And again came the banging:
“Derr … derr … derr … derr …”
Twelve times. Then stillness, half a minute of stillness, and from the other end of the yard came:
“Drinn … drinn … drinn …”
“Terribly unpleasant!” thought Korolev.
“Zhak … zhak …” came from a third place, abruptly, sharply, as if in vexation, “zhak … zhak …”
And it took them about four minutes to strike twelve. Then it was still; and again the impression was as if everything around had died out.
Korolev sat a while longer and then went back to the house, but he did not go to bed for a long time. There was whispering in the neighboring rooms, a shuffling of slippers and bare feet.
“Is she having another fit?” thought Korolev.
He went to have a look at the patient. It was already quite light in the rooms, and on the walls and floor of the reception room sunlight trembled faintly, having broken through the morning mist. The door to Liza’s room was open, and she was sitting in an armchair by the bed, in a robe, a shawl around her shoulders, her hair undone. The window blinds were drawn.
“How are you feeling?” asked Korolev.
“Well, thank you.”
He took her pulse, then straightened the hair that had fallen across her forehead.
“You’re not asleep,” he said. “The weather is wonderful outside, it’s spring, the nightingales are singing, and you sit in the dark and brood on something.”
She listened and looked into his face; her eyes were sad, intelligent, and it was clear that she wanted to say something to him.
“Does this happen to you often?” he asked.
She moved her lips and answered:
“Often. I feel oppressed almost every night.”
Just then the watchmen in the yard began striking two: “Derr … derr …” and she gave a start.
“Does this rapping upset you?” he asked.
“I don’t know. Everything here upsets me,” she said, and thought a little. “Everything. I hear sympathy in your voice, at the first sight of you I thought for some reason that I could talk with you about everything.”
“Please do talk.”
“I want to tell you my opinion. It seems to me that I’m not ill, but I’m upset and afraid because that’s how it should be and it can’t be otherwise. Even the healthiest person can’t help being upset if, for instance, a robber is prowling under his windows. I’ve been treated often,” she went on, looking into her lap and smiling bashfully. “I’m very grateful, of course, and I don’t deny the benefits of the treatment, but I’d like to talk, not to a doctor, but to someone close to me, a friend who would understand me, who could convince me that I’m either right or wrong.”

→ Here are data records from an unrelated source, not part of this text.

-- ==== Sys2Proof/Certificates/Slice0/Obligations.lean ====
section
/-! DEFINITION. The statements for the provers, each with the rules of spec/ it formalises. -/

open Sys2Proof Sys2Proof.Machine

/-! ## Encoding and the front end -/

/-- R61: the opcode map word for word. Each of the nineteen command words decodes to its command, and no other word decodes,
in particular none with `c[31:8] != 0`. -/
def Obligations.CommandWordsDecode : Prop :=
  decode 0x00000000#32 = .ok .nop ∧ decode 0x00000001#32 = .ok .rst ∧ decode 0x00000010#32 = .ok .count ∧
  decode 0x00000011#32 = .ok .build ∧ decode 0x00000012#32 = .ok .gencodes ∧ decode 0x00000013#32 = .ok .calclen ∧
  decode 0x00000020#32 = .ok .sttree ∧ decode 0x00000021#32 = .ok .ldtree ∧ decode 0x00000022#32 = .ok .ldtreeb ∧
  decode 0x00000030#32 = .ok .encode ∧ decode 0x00000031#32 = .ok .decn ∧ decode 0x00000032#32 = .ok .decl ∧
  decode 0x00000040#32 = .ok .wrmark ∧ decode 0x00000041#32 = .ok .rdmark ∧ decode 0x00000042#32 = .ok .wrhlen ∧
  decode 0x00000043#32 = .ok .rdhlen ∧ decode 0x00000044#32 = .ok .wrplen ∧ decode 0x00000045#32 = .ok .rdplen ∧
  decode 0x00000046#32 = .ok .pad ∧
  ∀ c : Word,
    (c ∉ ([0x00, 0x01, 0x10, 0x11, 0x12, 0x13, 0x20, 0x21, 0x22, 0x30, 0x31, 0x32, 0x40, 0x41, 0x42, 0x43, 0x44, 0x45,
      0x46] : List Word) → ∀ i, decode c ≠ .ok i) ∧
    (c.extractLsb' 8 24 ≠ 0#24 → ∀ i, decode c ≠ .ok i)

/-- R60, R61: every well-formed command is read back from its word, and every word that decodes is its command's word. -/
def Obligations.EncodeDecodeAgree : Prop :=
  (∀ i : Instr, i.wf = true → decode (encode i) = .ok i) ∧ ∀ (c : Word) (i : Instr), decode c = .ok i → c = encode i

/-- R62: a word that is no command word raises `IllegalCommand` with the whole word and makes no other state change. -/
def Obligations.IllegalWordRaisesIllegalCommand : Prop :=
  ∀ (s : State) (c : Word) (rest : List HostAction), s.program = .wr 0x00 c :: rest → s.status.busy = false →
    (∀ i, c ≠ encode i) → s.status.fault = false →
    step s = .next { s with
      program := rest
      err := ⟨some .illegalCommand, c.extractLsb' 0 8⟩
      errInfo := c
      status := { s.status with busy := false, done := false, fault := true } }

/-- R11, R13, with the host's actions as a list (log 3): when the host's next action writes a word to `CMD` that decodes to `i`, the step is `exec i`, with that action taken
out of the host's list. -/
def Obligations.StepRunsTheDecodedCommand : Prop :=
  ∀ (s : State) (c : Word) (i : Instr) (rest : List HostAction), s.program = .wr 0x00 c :: rest →
    s.status.busy = false → decode c = .ok i → i.wf = true → step s = exec i { s with program := rest }

/-- R142: with no host action left the engine holds its state. -/
def Obligations.IdleEngineHoldsItsState : Prop := ∀ s : State, s.program = [] → step s = .next s

/-- R132: while a fault is recorded every word but `RST` changes nothing, an illegal one among them, `RST` executes, and host
writes to the read-write registers still take effect and cannot clear the fault. -/
def Obligations.FaultedEngineIgnoresCommands : Prop :=
  ∀ (s : State) (rest : List HostAction), s.status.busy = false → s.status.fault = true →
    (∀ c : Word, s.program = .wr 0x00 c :: rest → c ≠ 0x00000001#32 → step s = .next { s with program := rest }) ∧
    (s.program = .wr 0x00 0x00000001#32 :: rest → step s = exec .rst { s with program := rest }) ∧
    ∀ (addr : BitVec 8) (v : Word), addr.toNat % 4 = 0 → addr ≠ 0x00 → s.program = .wr addr v :: rest →
      ∃ t, step s = .next t ∧ t.status.fault = true ∧ t.err = s.err ∧ t.errInfo = s.errInfo ∧
        (addr = 0x10 → t.sinLen = v) ∧ (addr = 0x14 → t.binLen = v) ∧ (addr = 0x18 → t.rcur = v) ∧
        (addr = 0x1C → t.wcnt = v) ∧ (addr = 0x20 → t.soutCnt = v) ∧ (addr = 0x24 → t.symCount = v) ∧
        (addr = 0x28 → t.hdrBits = v) ∧ (addr = 0x2C → t.payBits = v) ∧
        (addr = 0x40 → t.tblAddr = ⟨v.extractLsb' 24 2, v.extractLsb' 8 9, v.extractLsb' 0 4⟩)
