theorem LoadedAt.inner {nodes : Vector Node 511} {n d : Nat} {l r : Tree} (hn : n + (Tree.inner l r).size ≤ 511)
    (h : nodes[n]? = some (innerNode 0 (BitVec.ofNat 9 (n + 1)) (BitVec.ofNat 9 (n + 1 + l.size))))
    (hl : LoadedAt nodes (n + 1) d l) (hr : LoadedAt nodes (n + 1 + l.size) d r) :
    LoadedAt nodes n (d + 1) (.inner l r) where
  tree := by rw [treeOf, nodeAt_ofNat _ _ (by omega), h]; simp [innerNode, hl.tree, hr.tree]
  handles := by
    rw [handlesFrom, nodeAt_ofNat _ _ (by omega), h]
    simp only [innerNode, hl.handles, hr.handles, Tree.size_inner, Bool.false_eq_true, if_false]
    rw [show l.size + r.size + 1 = 1 + (l.size + r.size) by omega, ← List.range'_append_1, ← List.range'_append_1]
    simp [Nat.add_assoc]
  ok j cnt h1 h2 h3 := by
    rw [Tree.size_inner] at h2 h3 hn
    have := l.size_pos
    have := r.size_pos
    rcases Nat.lt_or_ge n j with h4 | h4
    · rcases Nat.lt_or_ge j (n + 1 + l.size) with h5 | h5
      · exact hl.ok j cnt h4 h5 (by omega)
      · exact hr.ok j cnt h5 (by omega) (by omega)
    · obtain rfl : j = n := by omega
      have e1 : (j + 1) % 512 = j + 1 := Nat.mod_eq_of_lt (by omega)
      have e2 : (j + 1 + l.size) % 512 = j + 1 + l.size := Nat.mod_eq_of_lt (by omega)
      simp only [nodeOk, h, innerNode, Bool.false_eq_true, if_false, Bool.and_eq_true, decide_eq_true_eq,
        BitVec.toNat_ofNat, ne_eq, ← BitVec.toNat_inj, Nat.reducePow, e1, e2]
      omega
  leaves := by
    rw [Tree.size_inner, show l.size + r.size + 1 = 1 + (l.size + r.size) by omega, ← List.range'_append_1,
      ← List.range'_append_1]
    simp only [List.filter_append, List.length_append, hl.leaves, hr.leaves, Tree.leaves, List.range', leafAtIndex, h,
      innerNode, List.filter_cons, Bool.false_eq_true, if_false, List.filter_nil, List.length_nil, Nat.zero_add]
  entries j h1 h2 := by
    rw [Tree.size_inner] at h2
    rcases Nat.lt_or_ge n j with h4 | h4
    · rcases Nat.lt_or_ge j (n + 1 + l.size) with h5 | h5
      · exact (hl.entries j h4 h5).succ
      · exact (hr.entries j h5 (by omega)).succ
    · obtain rfl : j = n := by omega
      exact ⟨_, h, rfl, (fun hf => by cases hf), fun _ => ⟨rfl, rfl, _, handlesFrom_mono (Nat.le_succ d) hl.handles,
        by simp [innerNode]⟩⟩

/-- `des()` on a stream that holds the header of a tree that fits the arena (R98). -/
theorem loadNode_header {opc : Opcode} {bounded : Bool} {start : Nat} (t : Tree) (d n lv : Nat) (s : State)
    (hd : t.size ≤ d) (hn : n + t.size ≤ 511) (hb : BinHolds s t.header)
    (hk : Budget bounded start t.header.length s) :
    ∃ nodes, loadNode opc bounded start d n lv s =
        .ok ⟨n, n + t.size, lv + t.leaves.length⟩ { advanced t.header.length s with nodes := nodes } ∧
      (∀ j, j < n ∨ n + t.size ≤ j → nodes[j]? = s.nodes[j]?) ∧
      ∀ nodes' : Vector Node 511, (∀ j, n ≤ j → j < n + t.size → nodes'[j]? = nodes[j]?) → LoadedAt nodes' n d t := by
  induction t generalizing d n lv s with
  | leaf v =>
    obtain ⟨d, rfl⟩ : ∃ e, d = e + 1 := ⟨d - 1, by simp [Tree.size, Tree.leaves] at hd; omega⟩
    have hsz : (Tree.leaf v).size = 1 := rfl
    rw [hsz] at hn ⊢
    have h1 : BinHolds s [true] := (BinHolds.append.mp (show BinHolds s ([true] ++ intBits v.toNat 8) from hb)).1
    refine ⟨setNodeAt s.nodes n (leafNode v 0), ?_, ?_, ?_⟩
    · rw [loadNode, if_neg (by simp only [Config.nodeMax]; omega), headerBit_holds hb hk, Res.bind_ok]
      have hi := headerInt_holds (opc := opc) (bounded := bounded) (start := start) (intBits v.toNat 8) 0 hb.readBit.2
        (Budget.step (by rw [Nat.add_comm]; exact hk) rfl h1)
      rw [intBits_length] at hi
      simp only [if_true]
      rw [hi, Res.bind_ok, bitsValue_intBits, advanced_advanced, Nat.mod_eq_of_lt v.isLt]
      simp [Tree.leaves, Tree.header, putNode, Nat.add_comm]
    · intro j hj
      rw [setNodeAt_getElem? _ _ _ _ (by omega), if_neg (by omega)]
    · intro nodes' hag
      apply LoadedAt.leaf (by omega)
      rw [hag n (le_refl _) (by omega), setNodeAt_getElem? _ _ _ _ (by omega), if_pos rfl]
  | inner l r ihl ihr =>
    have hsz := Tree.size_inner l r
    have hpos := l.size_pos
    have hposr := r.size_pos
    rw [hsz] at hd hn ⊢
    obtain ⟨d, rfl⟩ : ∃ e, d = e + 1 := ⟨d - 1, by omega⟩
    have hb' : BinHolds s ([false] ++ (l.header ++ r.header)) := hb
    obtain ⟨h1, h2⟩ := BinHolds.append.mp hb'
    obtain ⟨h3, h4⟩ := BinHolds.append.mp h2
    have hlen : (Tree.inner l r).header.length = 1 + (l.header.length + r.header.length) := by
      simp [Tree.header, Nat.add_comm]
    rw [hlen] at hk ⊢
    have hk1 : Budget bounded start (l.header.length + r.header.length) (advanced 1 s) := Budget.step hk rfl h1
    have hk2 : Budget bounded start r.header.length (advanced l.header.length (advanced 1 s)) :=
      Budget.step hk1 rfl h3
    have hk1' : Budget bounded start l.header.length (advanced 1 s) := fun h => by have := hk1 h; omega
    obtain ⟨nl, el, fl, tl⟩ := ihl d (n + 1) lv (advanced 1 s) (by omega) (by omega) h3 hk1'
    obtain ⟨nr, er, fr, tr⟩ := ihr d (n + 1 + l.size) (lv + l.leaves.length)
      { advanced l.header.length (advanced 1 s) with nodes := nl } (by omega) (by omega) h4 hk2
    refine ⟨setNodeAt nr n (innerNode 0 (BitVec.ofNat 9 (n + 1)) (BitVec.ofNat 9 (n + 1 + l.size))), ?_, ?_, ?_⟩
    · rw [loadNode, if_neg (by simp only [Config.nodeMax]; omega),
        headerBit_holds hb (k := l.header.length + r.header.length) (by rw [Nat.add_comm]; exact hk), Res.bind_ok]
      simp only [Bool.false_eq_true, if_false]
      rw [el, Res.bind_ok]
      simp only
      rw [er, Res.bind_ok]
      simp [putNode, Tree.leaves, advanced, BitVec.ofNat_add, BitVec.add_assoc, Nat.add_assoc, Nat.add_comm 1]
      rw [BitVec.add_comm, BitVec.add_assoc]
    · intro j hj
      rw [setNodeAt_getElem? _ _ _ _ (by omega), if_neg (by omega), fr j (by omega)]
      have := fl j (by omega)
      simpa using this
    · intro nodes' hag
      have key : ∀ j, n < j → j < n + (l.size + r.size + 1) → nodes'[j]? = nr[j]? := by
        intro j h5 h6
        rw [hag j (by omega) h6, setNodeAt_getElem? _ _ _ _ (by omega), if_neg (by omega)]
      apply LoadedAt.inner (by rw [hsz]; omega)
      · rw [hag n (le_refl _) (by omega), setNodeAt_getElem? _ _ _ _ (by omega), if_pos rfl]
      · refine tl nodes' (fun j h5 h6 => ?_)
        rw [key j (by omega) (by omega), fr j (by omega)]
      · exact tr nodes' (fun j h5 h6 => key j (by omega) (by omega))

/-- After the bits of `q` the next header bit is a fault of kind `kind`: the declared length or the stream has ended there. -/
def StopsAfter (opc : Opcode) (bounded : Bool) (start : Nat) (kind : FaultKind) (q : List Bit) (s : State) : Prop :=
  ∀ u : State, u.rcur = (advanced q.length s).rcur → u.binLen = s.binLen → u.bin = s.bin → u.hdrBits = s.hdrBits →
    headerBit opc bounded start u = .raised (raise opc kind u.rcur u)

theorem StopsAfter.tail {opc : Opcode} {bounded : Bool} {start : Nat} {kind : FaultKind} {p q : List Bit} {s : State}
    (h : StopsAfter opc bounded start kind (p ++ q) s) : StopsAfter opc bounded start kind q (advanced p.length s) := by
  intro u h1 h2 h3 h4
  exact h u (by rw [h1, advanced_advanced, List.length_append]) (by simpa using h2) (by simpa using h3) (by simpa using h4)

theorem headerInt_stop {opc : Opcode} {bounded : Bool} {start : Nat} {kind : FaultKind} (q : List Bit) (w v : Nat)
    {s : State} (hw : q.length < w) (hb : BinHolds s q) (hk : Budget bounded start q.length s)
    (hs : StopsAfter opc bounded start kind q s) :
    headerInt opc bounded start w v s = .raised (raise opc kind (advanced q.length s).rcur (advanced q.length s)) := by
  induction q generalizing v s w with
  | nil =>
    obtain ⟨w, rfl⟩ : ∃ k, w = k + 1 := ⟨w - 1, by simp at hw; omega⟩
    rw [headerInt, hs s (by simp) rfl rfl rfl]
    simp
  | cons b q ih =>
    obtain ⟨w, rfl⟩ : ∃ k, w = k + 1 := ⟨w - 1, by simp at hw; omega⟩
    have h1 : BinHolds s [b] := (BinHolds.append.mp (show BinHolds s ([b] ++ q) from hb)).1
    rw [headerInt, headerBit_holds hb hk, Res.bind_ok, ih w _ (by simpa using hw) hb.readBit.2
      (Budget.step (by rw [Nat.add_comm]; exact hk) rfl h1) (StopsAfter.tail (p := [b]) hs), advanced_advanced,
      List.length_cons, Nat.add_comm 1]

theorem prefix_append_cases {α : Type} {q a b : List α} (h : q <+: a ++ b) :
    (q <+: a ∧ q ≠ a) ∨ ∃ r, q = a ++ r ∧ r <+: b := by
  rcases Nat.lt_or_ge q.length a.length with hl | hl
  · exact .inl ⟨List.prefix_of_prefix_length_le h (List.prefix_append a b) (by omega), fun e => by rw [e] at hl; omega⟩
  · obtain ⟨r, rfl⟩ := List.prefix_of_prefix_length_le (List.prefix_append a b) h hl
    exact .inr ⟨r, rfl, (List.prefix_append_right_inj a).mp h⟩

/-! ## Headers cut off, and headers of too many nodes -/

/-- The bits of the first `m` nodes of a header. -/
def Tree.upTo (m : Nat) (t : Tree) : List Bit := (t.nodeBits.take m).flatten

theorem Tree.loadableBits_eq (t : Tree) : t.loadableBits = t.upTo 511 := rfl

theorem Tree.nodeBits_length (t : Tree) : t.nodeBits.length = t.size := by
  induction t with
  | leaf v => rfl
  | inner l r ihl ihr => rw [Tree.size_inner, ← ihl, ← ihr]; simp [Tree.nodeBits]

theorem Tree.nodeBits_flatten (t : Tree) : t.nodeBits.flatten = t.header := by
  induction t with
  | leaf v => simp [Tree.nodeBits, Tree.header]
  | inner l r ihl ihr => simp [Tree.nodeBits, Tree.header, ihl, ihr]

@[simp] theorem Tree.upTo_zero (t : Tree) : t.upTo 0 = [] := by simp [Tree.upTo]

theorem Tree.upTo_fits {m : Nat} {t : Tree} (h : t.size ≤ m) : t.upTo m = t.header := by
  rw [Tree.upTo, List.take_of_length_le (by rwa [Tree.nodeBits_length]), Tree.nodeBits_flatten]

theorem Tree.upTo_inner (m : Nat) (l r : Tree) :
    (Tree.inner l r).upTo (m + 1) = false :: (l.upTo m ++ r.upTo (m - l.size)) := by
  simp [Tree.upTo, Tree.nodeBits, List.take_append, Tree.nodeBits_length]

theorem Tree.loadableBits_fits {t : Tree} (h : t.leaves.length ≤ 256) : t.loadableBits = t.header :=
  Tree.upTo_fits (by simp only [Tree.size, Config.nodeMax]; omega)

/-- The start of `des()` on an internal node. -/
theorem loadNode_inner {opc : Opcode} {bounded : Bool} {start k d n lv : Nat} {p : List Bit} {s : State} (hn : n < 511)
    (hb : BinHolds s (false :: p)) (hk : Budget bounded start (k + 1) s) :
    loadNode opc bounded start (d + 1) n lv s =
      (loadNode opc bounded start d (n + 1) lv (advanced 1 s)).bind fun l s2 =>
        (loadNode opc bounded start d l.n l.leaves s2).bind fun r s3 =>
          .ok ⟨n, r.n, r.leaves⟩
            (putNode n (innerNode 0 (BitVec.ofNat 9 l.handle) (BitVec.ofNat 9 r.handle)) s3) := by
  rw [loadNode, if_neg (by simp only [Config.nodeMax]; omega), headerBit_holds hb hk, Res.bind_ok]
  simp

/-- `des()` on a stream that holds the beginning `q` of a header, short of the node the arena has no room for, and then stops
(R95, R96, R98). -/
theorem loadNode_stop {opc : Opcode} {bounded : Bool} {start : Nat} {kind : FaultKind} (t : Tree) (q : List Bit)
    (d n lv : Nat) (s : State) (hd : 511 ≤ d + n) (hn : n ≤ 511) (hq : q <+: t.upTo (511 - n)) (hne : q ≠ t.upTo (511 - n))
    (hb : BinHolds s q) (hk : Budget bounded start q.length s) (hs : StopsAfter opc bounded start kind q s) :
    ∃ nodes, loadNode opc bounded start d n lv s =
      .raised (raise opc kind (advanced q.length s).rcur { advanced q.length s with nodes := nodes }) := by
  have hlt : n < 511 := by
    rcases Nat.lt_or_ge n 511 with h | h
    · exact h
    · rw [show 511 - n = 0 by omega, Tree.upTo_zero] at hq hne
      exact absurd (List.prefix_nil.mp hq) hne
  induction t generalizing q d n lv s with
  | leaf v =>
    obtain ⟨d, rfl⟩ : ∃ e, d = e + 1 := ⟨d - 1, by omega⟩
    rw [Tree.upTo_fits (show 1 ≤ 511 - n by omega)] at hq hne
    cases q with
    | nil =>
      refine ⟨s.nodes, ?_⟩
      rw [loadNode, if_neg (by simp only [Config.nodeMax]; omega), hs s (by simp) rfl rfl rfl]
      simp
    | cons b q =>
      rw [Tree.header] at hq hne
      obtain ⟨rfl, hq'⟩ := List.cons_prefix_cons.mp hq
      have h1 : BinHolds s [true] := (BinHolds.append.mp (show BinHolds s ([true] ++ q) from hb)).1
      have hlt : q.length < 8 := by
        have h2 := hq'.length_le
        rw [intBits_length] at h2
        rcases Nat.lt_or_ge q.length 8 with h3 | h3
        · exact h3
        · exact absurd (by rw [hq'.eq_of_length (by rw [intBits_length]; omega)]) hne
      refine ⟨s.nodes, ?_⟩
      rw [loadNode, if_neg (by simp only [Config.nodeMax]; omega), headerBit_holds hb hk, Res.bind_ok]
      simp only [if_true]
      rw [headerInt_stop q 8 0 hlt hb.readBit.2 (Budget.step (by rw [Nat.add_comm]; exact hk) rfl h1)
        (StopsAfter.tail (p := [true]) hs), Res.bind_raised, advanced_advanced, List.length_cons, Nat.add_comm 1]
      rfl
  | inner l r ihl ihr =>
    obtain ⟨d, rfl⟩ : ∃ e, d = e + 1 := ⟨d - 1, by omega⟩
    obtain ⟨m, hm⟩ : ∃ m, 511 - n = m + 1 := ⟨511 - n - 1, by omega⟩
    rw [hm, Tree.upTo_inner] at hq hne
    cases q with
    | nil =>
      refine ⟨s.nodes, ?_⟩
      rw [loadNode, if_neg (by simp only [Config.nodeMax]; omega), hs s (by simp) rfl rfl rfl]
      simp
    | cons b q =>
      obtain ⟨rfl, hq'⟩ := List.cons_prefix_cons.mp hq
      have hne' : q ≠ l.upTo m ++ r.upTo (m - l.size) := fun e => hne (by rw [e])
      have hh : BinHolds s ([false] ++ q) := hb
      obtain ⟨h1, h2⟩ := BinHolds.append.mp hh
      have hk' : Budget bounded start q.length (advanced 1 s) := Budget.step (by rw [Nat.add_comm]; exact hk) rfl h1
      have hs' : StopsAfter opc bounded start kind q (advanced 1 s) := StopsAfter.tail (p := [false]) hs
      have em : 511 - (n + 1) = m := by omega
      rw [loadNode_inner hlt hb hk]
      rcases prefix_append_cases hq' with ⟨hql, hnl⟩ | ⟨q', rfl, hqr⟩
      · have hlt' : n + 1 < 511 := by
          rcases Nat.lt_or_ge (n + 1) 511 with h | h
          · exact h
          · rw [show m = 0 by omega, Tree.upTo_zero] at hql hnl
            exact absurd (List.prefix_nil.mp hql) hnl
        obtain ⟨nl, el⟩ := ihl q d (n + 1) lv (advanced 1 s) (by omega) (by omega) (by rwa [em]) (by rwa [em]) h2 hk' hs' hlt'
        refine ⟨nl, ?_⟩
        rw [el, Res.bind_raised, advanced_advanced, List.length_cons, Nat.add_comm 1]
      · have hfit : l.size ≤ m := by
          rcases Nat.lt_or_ge m l.size with h | h
          · rw [show m - l.size = 0 by omega, Tree.upTo_zero] at hqr hne'
            exact absurd (by rw [List.prefix_nil.mp hqr]) hne'
          · exact h
        rw [Tree.upTo_fits hfit] at h2 hk' hs' hne' ⊢
        have hltr : n + 1 + l.size < 511 := by
          rcases Nat.lt_or_ge (n + 1 + l.size) 511 with h | h
          · exact h
          · rw [show m - l.size = 0 by omega, Tree.upTo_zero] at hqr hne'
            exact absurd (by rw [List.prefix_nil.mp hqr]) hne'
        obtain ⟨h3, h4⟩ := BinHolds.append.mp h2
        rw [List.length_append] at hk'
        have hkl : Budget bounded start l.header.length (advanced 1 s) := fun h => by have := hk' h; omega
        have hkr : Budget bounded start q'.length (advanced l.header.length (advanced 1 s)) := Budget.step hk' rfl h3
        have hsr : StopsAfter opc bounded start kind q' (advanced l.header.length (advanced 1 s)) := StopsAfter.tail hs'
        obtain ⟨nl, el, -, -⟩ := loadNode_header (opc := opc) l d (n + 1) lv (advanced 1 s) (by omega) (by omega) h3 hkl
        have er' : 511 - (n + 1 + l.size) = m - l.size := by omega
        obtain ⟨nr, er⟩ := ihr q' d (n + 1 + l.size) (lv + l.leaves.length)
          { advanced l.header.length (advanced 1 s) with nodes := nl } (by omega) (by omega) (by rwa [er'])
          (by rw [er']; exact fun e => hne' (by rw [e])) h4 hkr hsr hltr
        refine ⟨nr, ?_⟩
        rw [el, Res.bind_ok]
        simp only
        rw [er, Res.bind_raised]
        rw [show (false :: (l.header ++ q')).length = 1 + (l.header.length + q'.length) by simp [Nat.add_comm],
          ← advanced_advanced, ← advanced_advanced]
        rfl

“You don’t have any friends?” asked Korolev.
“I’m lonely. I have my mother, I love her, but still I’m lonely. Life has worked out this way … Lonely people read a lot, but talk little and hear little, life is mysterious for them; they’re mystics and often see the devil where he’s not. Lermontov’s Tamara was lonely and saw the devil.”2
“And you read a lot?”
“Yes. My time is all free, from morning till evening. During the day I read, but in the night my head is empty, there are some sort of shadows instead of thoughts.”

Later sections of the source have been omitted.